_Stored data entries_:
━━━
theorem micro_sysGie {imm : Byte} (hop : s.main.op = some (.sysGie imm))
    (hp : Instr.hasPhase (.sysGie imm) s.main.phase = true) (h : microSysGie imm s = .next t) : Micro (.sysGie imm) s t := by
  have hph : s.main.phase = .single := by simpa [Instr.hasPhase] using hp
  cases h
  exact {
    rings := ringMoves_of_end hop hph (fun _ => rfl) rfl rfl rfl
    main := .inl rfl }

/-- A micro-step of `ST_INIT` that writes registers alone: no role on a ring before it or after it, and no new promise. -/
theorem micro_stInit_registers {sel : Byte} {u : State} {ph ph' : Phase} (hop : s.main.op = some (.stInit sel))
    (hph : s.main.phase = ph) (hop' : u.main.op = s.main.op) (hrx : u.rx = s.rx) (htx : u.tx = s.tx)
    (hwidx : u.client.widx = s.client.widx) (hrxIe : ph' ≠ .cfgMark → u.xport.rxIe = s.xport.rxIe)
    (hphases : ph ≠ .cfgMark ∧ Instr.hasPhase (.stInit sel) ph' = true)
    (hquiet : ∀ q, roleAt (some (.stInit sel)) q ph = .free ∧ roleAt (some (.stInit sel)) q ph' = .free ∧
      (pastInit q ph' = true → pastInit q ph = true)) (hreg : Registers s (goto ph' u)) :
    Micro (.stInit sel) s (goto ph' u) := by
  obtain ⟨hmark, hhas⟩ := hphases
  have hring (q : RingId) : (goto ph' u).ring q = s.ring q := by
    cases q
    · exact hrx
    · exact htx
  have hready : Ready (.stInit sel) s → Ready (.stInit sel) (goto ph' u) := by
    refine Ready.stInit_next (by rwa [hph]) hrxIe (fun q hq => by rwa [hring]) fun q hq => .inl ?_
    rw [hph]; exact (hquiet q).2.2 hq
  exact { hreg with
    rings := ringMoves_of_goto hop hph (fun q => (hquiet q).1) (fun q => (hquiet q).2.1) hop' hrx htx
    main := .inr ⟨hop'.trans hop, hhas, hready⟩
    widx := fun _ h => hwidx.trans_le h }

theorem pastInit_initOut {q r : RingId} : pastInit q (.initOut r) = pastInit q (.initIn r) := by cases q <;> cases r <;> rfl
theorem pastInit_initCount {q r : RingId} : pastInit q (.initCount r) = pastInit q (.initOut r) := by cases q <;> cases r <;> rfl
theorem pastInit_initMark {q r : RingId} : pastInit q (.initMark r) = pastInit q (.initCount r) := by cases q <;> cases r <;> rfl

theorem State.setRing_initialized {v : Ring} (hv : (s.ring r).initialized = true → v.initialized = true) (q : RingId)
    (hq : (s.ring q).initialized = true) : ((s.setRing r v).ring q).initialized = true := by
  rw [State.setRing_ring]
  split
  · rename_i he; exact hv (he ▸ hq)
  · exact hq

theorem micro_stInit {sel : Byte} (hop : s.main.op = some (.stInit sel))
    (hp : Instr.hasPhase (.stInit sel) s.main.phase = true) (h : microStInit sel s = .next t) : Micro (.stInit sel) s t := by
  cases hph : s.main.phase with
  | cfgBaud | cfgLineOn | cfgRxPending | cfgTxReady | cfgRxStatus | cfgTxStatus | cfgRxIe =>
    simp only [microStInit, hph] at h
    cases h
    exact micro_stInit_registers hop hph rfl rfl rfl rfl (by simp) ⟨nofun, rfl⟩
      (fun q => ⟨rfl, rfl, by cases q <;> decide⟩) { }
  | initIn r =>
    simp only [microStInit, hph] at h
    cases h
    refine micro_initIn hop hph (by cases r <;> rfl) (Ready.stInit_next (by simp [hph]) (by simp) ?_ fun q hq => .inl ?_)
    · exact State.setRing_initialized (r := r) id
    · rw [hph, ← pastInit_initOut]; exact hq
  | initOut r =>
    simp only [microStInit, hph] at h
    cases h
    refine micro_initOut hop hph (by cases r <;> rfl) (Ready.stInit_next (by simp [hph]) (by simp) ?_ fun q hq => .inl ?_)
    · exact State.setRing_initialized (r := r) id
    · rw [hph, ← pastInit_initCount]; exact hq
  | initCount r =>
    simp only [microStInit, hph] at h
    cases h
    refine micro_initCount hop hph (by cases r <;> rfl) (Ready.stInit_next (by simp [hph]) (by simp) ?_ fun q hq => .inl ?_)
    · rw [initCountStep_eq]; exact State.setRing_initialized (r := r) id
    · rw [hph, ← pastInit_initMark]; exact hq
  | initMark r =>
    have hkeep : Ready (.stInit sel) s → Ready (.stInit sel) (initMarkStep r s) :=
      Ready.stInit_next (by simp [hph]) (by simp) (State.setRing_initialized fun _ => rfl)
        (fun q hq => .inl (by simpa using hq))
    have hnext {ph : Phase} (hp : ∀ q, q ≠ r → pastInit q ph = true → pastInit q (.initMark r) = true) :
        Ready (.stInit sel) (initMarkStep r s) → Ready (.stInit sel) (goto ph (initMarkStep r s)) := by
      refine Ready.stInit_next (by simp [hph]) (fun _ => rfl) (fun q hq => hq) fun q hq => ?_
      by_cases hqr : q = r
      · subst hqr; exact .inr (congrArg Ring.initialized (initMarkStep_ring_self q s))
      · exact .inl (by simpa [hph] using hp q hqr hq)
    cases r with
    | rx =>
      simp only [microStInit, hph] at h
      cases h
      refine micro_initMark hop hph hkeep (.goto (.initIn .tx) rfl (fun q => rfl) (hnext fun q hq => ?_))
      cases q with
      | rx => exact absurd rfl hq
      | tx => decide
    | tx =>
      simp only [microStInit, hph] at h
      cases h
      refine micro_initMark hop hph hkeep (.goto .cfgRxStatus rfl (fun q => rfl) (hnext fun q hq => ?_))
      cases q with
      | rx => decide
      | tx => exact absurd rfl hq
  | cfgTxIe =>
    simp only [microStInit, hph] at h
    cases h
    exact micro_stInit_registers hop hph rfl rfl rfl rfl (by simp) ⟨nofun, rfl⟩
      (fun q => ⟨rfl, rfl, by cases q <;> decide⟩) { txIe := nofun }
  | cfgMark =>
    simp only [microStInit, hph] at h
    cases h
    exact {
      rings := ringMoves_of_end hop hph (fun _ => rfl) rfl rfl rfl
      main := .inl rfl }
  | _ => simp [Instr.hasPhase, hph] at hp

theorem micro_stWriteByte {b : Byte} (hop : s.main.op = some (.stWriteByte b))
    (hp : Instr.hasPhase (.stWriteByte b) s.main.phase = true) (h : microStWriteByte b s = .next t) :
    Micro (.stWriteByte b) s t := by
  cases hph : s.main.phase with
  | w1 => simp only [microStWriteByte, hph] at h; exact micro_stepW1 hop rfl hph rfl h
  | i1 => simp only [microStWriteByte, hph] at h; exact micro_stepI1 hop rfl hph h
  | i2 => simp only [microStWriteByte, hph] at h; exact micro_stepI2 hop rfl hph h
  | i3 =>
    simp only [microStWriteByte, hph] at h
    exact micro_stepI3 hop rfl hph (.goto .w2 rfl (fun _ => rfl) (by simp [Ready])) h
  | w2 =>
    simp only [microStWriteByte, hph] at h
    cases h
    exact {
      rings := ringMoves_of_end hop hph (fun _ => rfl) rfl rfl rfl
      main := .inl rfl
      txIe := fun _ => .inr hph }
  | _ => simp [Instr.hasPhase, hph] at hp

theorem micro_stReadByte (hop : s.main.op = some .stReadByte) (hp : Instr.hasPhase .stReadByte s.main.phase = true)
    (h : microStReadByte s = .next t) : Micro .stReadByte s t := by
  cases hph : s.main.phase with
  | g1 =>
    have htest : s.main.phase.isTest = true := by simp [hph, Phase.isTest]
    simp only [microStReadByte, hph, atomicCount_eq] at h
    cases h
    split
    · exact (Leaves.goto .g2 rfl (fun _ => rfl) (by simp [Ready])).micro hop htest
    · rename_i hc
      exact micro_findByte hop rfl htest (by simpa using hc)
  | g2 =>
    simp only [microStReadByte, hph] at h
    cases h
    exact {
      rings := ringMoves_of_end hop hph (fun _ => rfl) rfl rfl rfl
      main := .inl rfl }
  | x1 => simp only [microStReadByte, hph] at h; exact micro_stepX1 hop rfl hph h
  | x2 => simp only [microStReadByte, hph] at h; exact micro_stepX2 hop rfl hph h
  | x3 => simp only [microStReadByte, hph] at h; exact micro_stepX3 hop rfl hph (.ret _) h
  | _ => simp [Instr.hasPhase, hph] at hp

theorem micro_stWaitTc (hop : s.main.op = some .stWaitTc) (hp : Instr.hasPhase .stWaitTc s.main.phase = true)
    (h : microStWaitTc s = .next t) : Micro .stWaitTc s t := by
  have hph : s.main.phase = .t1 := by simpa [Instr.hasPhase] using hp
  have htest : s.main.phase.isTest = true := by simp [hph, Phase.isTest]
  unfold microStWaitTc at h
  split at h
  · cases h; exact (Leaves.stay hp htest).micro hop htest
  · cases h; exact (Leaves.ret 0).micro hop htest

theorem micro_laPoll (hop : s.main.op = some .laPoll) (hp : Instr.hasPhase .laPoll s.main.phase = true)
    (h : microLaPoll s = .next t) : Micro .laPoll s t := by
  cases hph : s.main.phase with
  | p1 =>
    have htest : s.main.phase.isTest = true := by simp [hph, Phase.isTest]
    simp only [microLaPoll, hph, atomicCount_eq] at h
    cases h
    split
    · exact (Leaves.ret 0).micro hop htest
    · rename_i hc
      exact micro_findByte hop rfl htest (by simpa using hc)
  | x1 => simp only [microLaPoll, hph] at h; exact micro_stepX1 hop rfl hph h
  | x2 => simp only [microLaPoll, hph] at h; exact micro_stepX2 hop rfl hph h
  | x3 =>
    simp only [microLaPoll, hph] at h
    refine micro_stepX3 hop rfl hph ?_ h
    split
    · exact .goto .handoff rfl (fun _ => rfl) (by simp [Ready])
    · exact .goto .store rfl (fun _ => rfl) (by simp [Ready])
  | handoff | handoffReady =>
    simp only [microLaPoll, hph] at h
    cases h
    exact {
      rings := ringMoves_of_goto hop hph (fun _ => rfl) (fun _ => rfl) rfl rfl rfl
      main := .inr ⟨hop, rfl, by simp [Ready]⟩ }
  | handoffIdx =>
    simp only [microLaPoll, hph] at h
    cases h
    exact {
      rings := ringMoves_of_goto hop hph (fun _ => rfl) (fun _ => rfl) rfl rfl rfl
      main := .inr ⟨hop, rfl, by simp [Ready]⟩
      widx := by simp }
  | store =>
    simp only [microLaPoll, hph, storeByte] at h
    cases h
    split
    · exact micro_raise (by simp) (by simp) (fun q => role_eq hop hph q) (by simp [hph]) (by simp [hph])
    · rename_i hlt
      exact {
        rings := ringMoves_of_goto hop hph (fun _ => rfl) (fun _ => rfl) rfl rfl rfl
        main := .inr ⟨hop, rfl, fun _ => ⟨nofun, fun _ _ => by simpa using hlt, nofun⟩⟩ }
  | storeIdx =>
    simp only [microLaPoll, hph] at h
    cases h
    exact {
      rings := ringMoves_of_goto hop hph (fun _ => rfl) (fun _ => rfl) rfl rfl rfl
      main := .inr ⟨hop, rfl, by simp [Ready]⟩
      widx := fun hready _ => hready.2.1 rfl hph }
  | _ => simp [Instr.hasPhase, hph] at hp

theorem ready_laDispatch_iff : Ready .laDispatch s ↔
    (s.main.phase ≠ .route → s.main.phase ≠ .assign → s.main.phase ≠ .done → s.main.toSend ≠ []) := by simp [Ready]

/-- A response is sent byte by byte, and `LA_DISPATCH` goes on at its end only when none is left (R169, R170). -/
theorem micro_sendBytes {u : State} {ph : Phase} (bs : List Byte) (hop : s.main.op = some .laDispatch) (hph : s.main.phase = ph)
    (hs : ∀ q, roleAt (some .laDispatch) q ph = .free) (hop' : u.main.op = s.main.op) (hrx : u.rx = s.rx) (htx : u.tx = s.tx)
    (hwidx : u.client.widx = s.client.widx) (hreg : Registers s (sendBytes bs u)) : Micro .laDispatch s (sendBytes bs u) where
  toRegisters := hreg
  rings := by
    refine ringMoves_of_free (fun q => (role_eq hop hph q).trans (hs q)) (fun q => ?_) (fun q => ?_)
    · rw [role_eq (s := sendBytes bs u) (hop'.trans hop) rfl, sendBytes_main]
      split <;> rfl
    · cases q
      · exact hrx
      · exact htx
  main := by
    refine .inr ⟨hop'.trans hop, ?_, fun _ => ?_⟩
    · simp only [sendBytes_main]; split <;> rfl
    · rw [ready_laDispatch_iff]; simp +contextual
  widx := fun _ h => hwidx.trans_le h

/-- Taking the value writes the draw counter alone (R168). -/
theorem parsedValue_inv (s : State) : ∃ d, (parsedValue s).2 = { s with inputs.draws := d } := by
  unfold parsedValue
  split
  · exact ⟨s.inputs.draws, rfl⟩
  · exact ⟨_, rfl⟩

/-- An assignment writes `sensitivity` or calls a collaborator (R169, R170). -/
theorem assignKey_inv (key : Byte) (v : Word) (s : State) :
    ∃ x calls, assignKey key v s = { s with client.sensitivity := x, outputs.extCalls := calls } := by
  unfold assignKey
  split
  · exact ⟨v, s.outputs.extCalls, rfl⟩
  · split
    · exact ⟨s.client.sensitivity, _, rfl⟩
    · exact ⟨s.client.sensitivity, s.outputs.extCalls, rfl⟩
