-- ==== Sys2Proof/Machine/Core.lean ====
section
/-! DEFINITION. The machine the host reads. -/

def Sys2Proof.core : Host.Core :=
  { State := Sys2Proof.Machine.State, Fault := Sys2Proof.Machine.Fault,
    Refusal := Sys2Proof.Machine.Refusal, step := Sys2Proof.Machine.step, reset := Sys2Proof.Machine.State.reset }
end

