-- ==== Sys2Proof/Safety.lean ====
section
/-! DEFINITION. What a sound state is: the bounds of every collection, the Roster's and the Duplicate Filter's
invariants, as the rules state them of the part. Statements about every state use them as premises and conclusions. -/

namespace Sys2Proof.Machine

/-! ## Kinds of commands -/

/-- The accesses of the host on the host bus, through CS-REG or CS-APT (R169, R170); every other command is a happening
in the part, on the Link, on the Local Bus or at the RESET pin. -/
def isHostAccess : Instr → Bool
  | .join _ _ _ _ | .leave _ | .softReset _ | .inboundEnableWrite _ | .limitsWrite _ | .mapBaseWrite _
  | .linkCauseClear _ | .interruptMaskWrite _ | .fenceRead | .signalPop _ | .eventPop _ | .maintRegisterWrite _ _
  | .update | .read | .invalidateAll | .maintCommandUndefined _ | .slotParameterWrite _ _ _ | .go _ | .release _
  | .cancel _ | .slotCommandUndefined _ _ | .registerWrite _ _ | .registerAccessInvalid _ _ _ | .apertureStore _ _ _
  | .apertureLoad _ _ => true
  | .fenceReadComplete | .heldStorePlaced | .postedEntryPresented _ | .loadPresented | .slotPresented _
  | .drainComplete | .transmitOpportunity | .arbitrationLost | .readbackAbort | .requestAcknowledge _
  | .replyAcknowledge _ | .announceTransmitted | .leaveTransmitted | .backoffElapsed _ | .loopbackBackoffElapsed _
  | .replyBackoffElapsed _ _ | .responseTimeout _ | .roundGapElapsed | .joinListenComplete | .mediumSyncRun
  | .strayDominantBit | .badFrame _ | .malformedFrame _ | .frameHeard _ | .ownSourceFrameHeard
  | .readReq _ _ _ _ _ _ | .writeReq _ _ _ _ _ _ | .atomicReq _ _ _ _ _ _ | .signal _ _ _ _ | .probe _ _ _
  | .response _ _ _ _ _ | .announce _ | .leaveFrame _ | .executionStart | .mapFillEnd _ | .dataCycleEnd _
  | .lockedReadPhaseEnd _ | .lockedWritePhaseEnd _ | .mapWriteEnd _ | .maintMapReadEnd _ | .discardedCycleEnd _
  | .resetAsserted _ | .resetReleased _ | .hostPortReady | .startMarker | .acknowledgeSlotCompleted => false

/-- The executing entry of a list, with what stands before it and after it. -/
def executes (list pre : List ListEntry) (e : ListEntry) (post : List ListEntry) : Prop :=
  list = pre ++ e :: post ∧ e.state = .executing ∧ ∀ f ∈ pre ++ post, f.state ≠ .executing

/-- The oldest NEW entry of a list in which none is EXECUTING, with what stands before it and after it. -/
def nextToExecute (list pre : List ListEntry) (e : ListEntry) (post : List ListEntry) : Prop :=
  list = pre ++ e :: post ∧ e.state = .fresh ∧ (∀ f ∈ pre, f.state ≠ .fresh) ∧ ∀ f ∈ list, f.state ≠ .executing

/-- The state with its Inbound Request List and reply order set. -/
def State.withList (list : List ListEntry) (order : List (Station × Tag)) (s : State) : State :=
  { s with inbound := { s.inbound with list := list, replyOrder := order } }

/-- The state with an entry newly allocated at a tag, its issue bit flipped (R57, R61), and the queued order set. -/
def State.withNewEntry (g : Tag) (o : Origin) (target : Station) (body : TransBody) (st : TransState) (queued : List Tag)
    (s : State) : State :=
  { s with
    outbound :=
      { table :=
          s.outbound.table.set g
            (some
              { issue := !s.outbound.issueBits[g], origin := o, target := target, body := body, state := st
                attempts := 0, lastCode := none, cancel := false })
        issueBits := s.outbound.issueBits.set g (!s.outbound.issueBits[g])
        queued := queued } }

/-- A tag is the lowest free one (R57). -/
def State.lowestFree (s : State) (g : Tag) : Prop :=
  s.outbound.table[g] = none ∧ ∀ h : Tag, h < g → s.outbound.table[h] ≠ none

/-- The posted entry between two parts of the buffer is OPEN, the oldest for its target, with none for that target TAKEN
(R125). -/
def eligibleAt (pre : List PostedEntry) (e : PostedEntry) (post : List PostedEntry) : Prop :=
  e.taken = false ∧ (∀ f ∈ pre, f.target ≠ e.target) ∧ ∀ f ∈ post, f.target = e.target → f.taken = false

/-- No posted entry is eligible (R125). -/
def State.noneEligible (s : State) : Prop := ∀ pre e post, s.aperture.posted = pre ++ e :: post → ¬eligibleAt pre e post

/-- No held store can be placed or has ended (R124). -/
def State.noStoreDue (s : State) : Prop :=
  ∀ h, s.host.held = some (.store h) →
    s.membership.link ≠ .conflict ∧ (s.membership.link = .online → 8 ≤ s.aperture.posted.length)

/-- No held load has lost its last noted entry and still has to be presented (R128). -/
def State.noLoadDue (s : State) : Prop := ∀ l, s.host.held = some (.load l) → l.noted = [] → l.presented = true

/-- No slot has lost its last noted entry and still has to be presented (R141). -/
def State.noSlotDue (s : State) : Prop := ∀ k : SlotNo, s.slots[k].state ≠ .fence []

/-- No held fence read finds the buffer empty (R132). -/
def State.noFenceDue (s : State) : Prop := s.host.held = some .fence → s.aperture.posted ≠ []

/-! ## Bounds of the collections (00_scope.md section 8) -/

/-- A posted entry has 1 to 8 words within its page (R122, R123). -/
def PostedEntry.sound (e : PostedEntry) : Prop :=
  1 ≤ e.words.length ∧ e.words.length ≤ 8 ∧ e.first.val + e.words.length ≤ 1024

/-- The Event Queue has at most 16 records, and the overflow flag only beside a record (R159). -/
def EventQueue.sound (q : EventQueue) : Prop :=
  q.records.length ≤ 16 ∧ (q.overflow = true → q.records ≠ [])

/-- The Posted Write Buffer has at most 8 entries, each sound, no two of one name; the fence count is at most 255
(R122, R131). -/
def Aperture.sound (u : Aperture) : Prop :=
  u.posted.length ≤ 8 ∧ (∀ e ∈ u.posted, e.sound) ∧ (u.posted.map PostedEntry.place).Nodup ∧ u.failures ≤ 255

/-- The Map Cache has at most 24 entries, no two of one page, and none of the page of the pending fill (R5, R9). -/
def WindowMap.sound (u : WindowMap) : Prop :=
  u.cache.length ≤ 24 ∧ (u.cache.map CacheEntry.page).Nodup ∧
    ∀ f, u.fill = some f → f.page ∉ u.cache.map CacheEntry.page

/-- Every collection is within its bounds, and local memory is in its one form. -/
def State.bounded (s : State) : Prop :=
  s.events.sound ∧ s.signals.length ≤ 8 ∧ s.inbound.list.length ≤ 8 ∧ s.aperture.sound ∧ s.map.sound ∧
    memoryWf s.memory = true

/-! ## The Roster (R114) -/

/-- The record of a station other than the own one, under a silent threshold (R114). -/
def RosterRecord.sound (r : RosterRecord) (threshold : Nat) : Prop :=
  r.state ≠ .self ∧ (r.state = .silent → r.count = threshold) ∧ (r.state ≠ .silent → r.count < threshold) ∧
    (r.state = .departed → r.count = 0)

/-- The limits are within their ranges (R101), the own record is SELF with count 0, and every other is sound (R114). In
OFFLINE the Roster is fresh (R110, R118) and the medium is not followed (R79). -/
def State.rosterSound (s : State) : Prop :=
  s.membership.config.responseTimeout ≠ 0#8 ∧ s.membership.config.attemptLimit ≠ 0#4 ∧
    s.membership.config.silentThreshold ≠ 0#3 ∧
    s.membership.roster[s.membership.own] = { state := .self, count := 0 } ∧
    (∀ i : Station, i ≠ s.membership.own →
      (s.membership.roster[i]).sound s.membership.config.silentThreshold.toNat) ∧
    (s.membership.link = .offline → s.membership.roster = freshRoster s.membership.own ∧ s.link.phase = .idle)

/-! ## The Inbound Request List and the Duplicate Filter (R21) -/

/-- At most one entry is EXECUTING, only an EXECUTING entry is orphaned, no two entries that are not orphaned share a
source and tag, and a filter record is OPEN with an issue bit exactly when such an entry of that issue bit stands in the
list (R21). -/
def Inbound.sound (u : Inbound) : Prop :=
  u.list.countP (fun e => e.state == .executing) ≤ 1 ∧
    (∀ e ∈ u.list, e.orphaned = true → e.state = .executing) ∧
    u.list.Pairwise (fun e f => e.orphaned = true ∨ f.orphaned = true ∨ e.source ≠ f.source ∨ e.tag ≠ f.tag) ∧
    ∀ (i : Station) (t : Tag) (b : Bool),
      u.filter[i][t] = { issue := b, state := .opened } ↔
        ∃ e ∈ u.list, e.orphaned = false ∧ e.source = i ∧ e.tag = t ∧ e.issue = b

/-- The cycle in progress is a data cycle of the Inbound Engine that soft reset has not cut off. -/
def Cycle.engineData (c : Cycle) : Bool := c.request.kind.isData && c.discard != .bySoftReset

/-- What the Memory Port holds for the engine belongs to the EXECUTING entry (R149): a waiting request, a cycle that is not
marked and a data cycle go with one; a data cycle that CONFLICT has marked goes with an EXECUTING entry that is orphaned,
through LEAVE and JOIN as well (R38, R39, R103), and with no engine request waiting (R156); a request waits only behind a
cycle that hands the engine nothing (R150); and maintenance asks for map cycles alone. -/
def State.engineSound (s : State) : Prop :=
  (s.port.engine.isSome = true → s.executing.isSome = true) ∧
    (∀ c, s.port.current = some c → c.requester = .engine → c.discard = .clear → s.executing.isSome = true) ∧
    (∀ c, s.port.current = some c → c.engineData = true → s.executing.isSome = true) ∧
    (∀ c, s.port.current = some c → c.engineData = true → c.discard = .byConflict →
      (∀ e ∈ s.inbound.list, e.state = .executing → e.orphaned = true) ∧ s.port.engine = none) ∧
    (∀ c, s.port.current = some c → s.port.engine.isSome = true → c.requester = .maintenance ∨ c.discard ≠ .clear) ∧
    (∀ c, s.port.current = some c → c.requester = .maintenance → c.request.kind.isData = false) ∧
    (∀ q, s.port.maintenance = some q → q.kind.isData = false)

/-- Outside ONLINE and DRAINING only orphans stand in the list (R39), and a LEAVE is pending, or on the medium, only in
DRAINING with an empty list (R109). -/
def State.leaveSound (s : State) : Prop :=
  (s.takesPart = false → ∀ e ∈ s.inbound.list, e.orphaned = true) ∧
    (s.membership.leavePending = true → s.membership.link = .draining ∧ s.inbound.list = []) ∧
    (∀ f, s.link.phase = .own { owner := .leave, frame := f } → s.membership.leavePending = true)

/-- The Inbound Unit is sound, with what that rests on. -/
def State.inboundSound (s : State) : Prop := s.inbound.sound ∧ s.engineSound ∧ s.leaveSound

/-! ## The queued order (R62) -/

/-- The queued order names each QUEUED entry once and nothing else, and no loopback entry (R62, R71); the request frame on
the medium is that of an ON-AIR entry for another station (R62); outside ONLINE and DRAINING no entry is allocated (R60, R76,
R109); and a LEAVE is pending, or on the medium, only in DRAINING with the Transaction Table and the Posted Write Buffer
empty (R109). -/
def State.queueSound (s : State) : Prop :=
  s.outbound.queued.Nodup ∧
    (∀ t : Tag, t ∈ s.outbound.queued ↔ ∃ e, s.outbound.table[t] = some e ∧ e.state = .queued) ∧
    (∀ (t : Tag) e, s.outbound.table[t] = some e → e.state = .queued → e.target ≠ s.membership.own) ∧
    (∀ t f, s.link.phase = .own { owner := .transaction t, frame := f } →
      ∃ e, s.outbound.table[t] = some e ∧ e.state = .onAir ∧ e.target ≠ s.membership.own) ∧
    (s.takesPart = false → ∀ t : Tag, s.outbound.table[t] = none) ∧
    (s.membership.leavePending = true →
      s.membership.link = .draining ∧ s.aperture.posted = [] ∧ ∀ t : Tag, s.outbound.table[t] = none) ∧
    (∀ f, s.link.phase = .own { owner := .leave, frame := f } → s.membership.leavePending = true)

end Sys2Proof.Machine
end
━━━
_Assigned task_: Copy out, from the data above, every line holding the word "words".

_Response_:
/-- A posted entry has 1 to 8 words within its page (R122, R123). -/
  1 ≤ e.words.length ∧ e.words.length ≤ 8 ∧ e.first.val + e.words.length ≤ 1024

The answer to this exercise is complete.